May Days 2012

While May Day (May 1st) is not a highly celebrated holiday in the USA, it does have a long history as an important world holiday. Perhaps because of its Pagan connection, the Puritans in America discouraged this celebration. Too bad, because according to the website, from which I obtained this information and on which you can read the whole story (www.theholidayspot.com/maydayhistory.htm), the basis of May Day is Nature. (Click on May Day under the May calendar.) Here is a quote from that site:

The beginning of May was a very popular feast time for the Romans. It was devoted primarily to the worship of Flora, the goddess of flowers. It was in her honor a five day celebration, called the Floralia, was held. The five day festival would start from April 28 and end on May 2. The Romans brought in the rituals of the Floralia festival in the British Isles. And gradually the rituals of the Floralia were added to those of the Beltane. And many of today’s customs on the May Day bear a stark similarity with those combined traditions.

I think we need to revive May Day and link it to all the beautiful flowers of the season. I wrote a poem called Yay! Spring that pays homage to this beautiful season and May Day. See the end of this Home Page for the poem.

 

May is also filled with other important events, themes, etc. Mother’s Day is coming up and I hope to have time after my vacation to include an article about Mother’s Day that I wrote some time ago. While I do not like the commercialization of motherhood, I still think we can take that day to honor our mothers.

 

 

 

On a more serious note, May is National Osteoporosis Month. Two people I know have had procedures for broken backs, a result of osteoporosis, so it is a serious condition. (See photos on normal bone matrix & osteoporosis). I Googled this topic and found that you can download an Online Toolkit to share with your doctor and friends. That link is: www.nog.org/may-aware prevention.

 

Equally serious is National Mental Health Month, also in May. Because depression runs in my family, I have always been interested in this topic. I hope to explore this important subject using a book I have on my shelf and have already read. I will review or share parts of it that I feel will help readers better understand this area of mental illness that the author calls the: “common cold of mental illness.”

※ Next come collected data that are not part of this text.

-- ==== Sys2Proof/Laws/Moves.lean ====
section
/-! SUPPORT. What the shared operations can do, said once: each is a chain of a few single moves. A
relation between states that holds across every single move holds across the whole operation; so a frame
or an invariant is proved by going through the moves, never by unfolding an operation. -/

namespace Sys2Proof.Machine

/-- The single moves of grant evaluation, recomputation and latching (the agenda of Cascade.lean). -/
structure CascadeMoves (R : State → State → Prop) : Prop where
  refl : ∀ s, R s s
  trans : ∀ {s t u}, R s t → R t u → R s u
  chosen : ∀ s, R s s.chosen
  post : ∀ s c n, R s (s.post c n)
  trip : ∀ s, R s (s.setEvent .trip)
  silence : ∀ s, R s (s.setEvent .silence)
  grant : ∀ s z cl, cl ∈ (s.zone z).queue → s.grantable cl.crane z = true →
    R s (s.editZone z (ZoneDyn.grant cl))
  demand : ∀ s z h d, s.holding z = some h → R s (s.setDemand z h d)
  figures : ∀ s c r p, (s.position c).report = some r → s.permit c = some p →
    R s (s.editPosition c fun _ => s.newFigures c r p.config (s.position c))
  judge : ∀ s c, R s (s.judgeStage c)
  latchKeep : ∀ s c p cause, s.permit c = some p →
    p.state = .halted ∨ p.state = .stowing ∨ p.state = .stowed →
    p.masks cause = false → p.hasLatched cause = false →
    R s (s.editPermit c fun _ => p.latch cause)
  latchHalt : ∀ s c p cause, s.permit c = some p →
    p.state = .disarmed ∨ p.state = .running ∨ p.state = .derated → p.masks cause = false →
    R s (s.editPermit c fun _ => { p.latch cause with state := .halted, factor := 0 })

/-- A claim that may be granted stands in its queue and meets the grant conditions (R53, R54). -/
theorem State.firstEligible_some {s : State} {z : ZoneId} {cl : Claim} (h : s.firstEligible z = some cl) :
    cl ∈ (s.zone z).queue ∧ s.grantable cl.crane z = true :=
  ⟨List.mem_of_find?_eq_some h, by simpa using List.find?_some h⟩

/-- A fold of steps that each keep the relation keeps it. -/
theorem State.each_rel {α : Type} {R : State → State → Prop} (refl : ∀ s, R s s)
    (trans : ∀ {s t u}, R s t → R t u → R s u) (xs : List α) (f : α → State → State)
    (hf : ∀ x ∈ xs, ∀ s, R s (f x s)) (s : State) : R s (s.each xs f) := by
  induction xs generalizing s with
  | nil => exact refl s
  | cons x xs ih =>
    exact trans (hf x (by simp) s) (ih (fun y hy => hf y (by simp [hy])) (f x s))

/-- The open order is an order of the same items. -/
theorem State.arranged_perm {α : Type} (key : α → Nat) (xs : List α) (s : State) :
    (s.arranged key xs).Perm xs := List.perm_insertionSort _ _

@[simp] theorem State.mem_arranged {α : Type} (key : α → Nat) (xs : List α) (s : State) (x : α) :
    x ∈ s.arranged key xs ↔ x ∈ xs := (State.arranged_perm key xs s).mem_iff

@[simp] theorem State.length_arranged {α : Type} (key : α → Nat) (xs : List α) (s : State) :
    (s.arranged key xs).length = xs.length := (State.arranged_perm key xs s).length_eq

namespace CascadeMoves

variable {R : State → State → Prop}

theorem each (h : CascadeMoves R) {α : Type} (xs : List α) (f : α → State → State)
    (hf : ∀ x ∈ xs, ∀ s, R s (f x s)) (s : State) : R s (s.each xs f) :=
  State.each_rel h.refl h.trans xs f hf s

theorem eachOpen (h : CascadeMoves R) {α : Type} (key : α → Nat) (xs : List α)
    (f : α → State → State) (hf : ∀ x ∈ xs, ∀ s, R s (f x s)) (s : State) :
    R s (s.eachOpen key xs f) :=
  h.trans (h.chosen s)
    (h.each _ f (fun x hx => hf x ((State.mem_arranged key xs s x).1 hx)) s.chosen)

theorem silenceEvent (h : CascadeMoves R) (cause : Cause) (s : State) : R s (s.silenceEvent cause) := by
  unfold State.silenceEvent
  split
  · exact h.silence s
  · exact h.refl s

theorem grantTo (h : CascadeMoves R) (z : ZoneId) (cl : Claim) (notify : Bool) (s : State)
    (hq : cl ∈ (s.zone z).queue) (hg : s.grantable cl.crane z = true) : R s (s.grantTo z cl notify) := by
  unfold State.grantTo
  cases notify
  · exact h.grant s z cl hq hg
  · exact h.trans (h.grant s z cl hq hg) (h.post _ _ _)

theorem examine (h : CascadeMoves R) (z : ZoneId) (s : State) : R s (s.examine z) := by
  unfold State.examine
  split
  · exact h.refl s
  · rename_i hd hh
    split
    · exact h.trans (h.demand _ _ _ _ hh) (h.post _ _ _)
    · exact h.demand _ _ _ _ hh
    · exact h.trans (h.demand _ _ _ _ hh) (h.post _ _ _)
    · exact h.refl s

On a historical note, May is also American Jewish History Month, a fact I learned on the back of a box of matzoh during Passover. I am reading a book on Jewish women and will glean from that book Jewish women with whom I am familiar and post those names during the month.

I also hope to post some recipes with foods that are seasonal, such as asparagus, spring onions, early lettuce, etc. Since I am away during the first week of May, I am reprinting my Cinco de Maya recipe from 3 years ago and an article on Goji berries from Freshlife, with permission.

Finally, here is my poem that I mentioned at the beginning of this posting.

Yay! Spring

Global warning* set aside,
Spring is here in all its pride.

Azaleas are blooming everywhere in every color in my neighborhood.

Azaleas show their lovely hues;
They slept all winter, paid their dues.

Daffodils and tulips—colors bright
Make me smile, day or night.

This is a trumpet tulip (or daffodil?) taken at the Phila. flower Show in March

Lofty trees, barely blooming
Bask in sunlight, brightly looming.

Pansies with their petals smooth
Line our walks; they seem to soothe

Our need for  Nature all about
Hurray, it’s Spring, I want to shout!

This is a tree painted by my 105 year-old mother-in-law a couple of years ago as part of her art appreciation class where she resided until her death in March.

* I think the erratic climate changes are Mother Nature’s way of warning us that she cannot handle all the pollution we are dumping into the air, in the waters, and on the soil.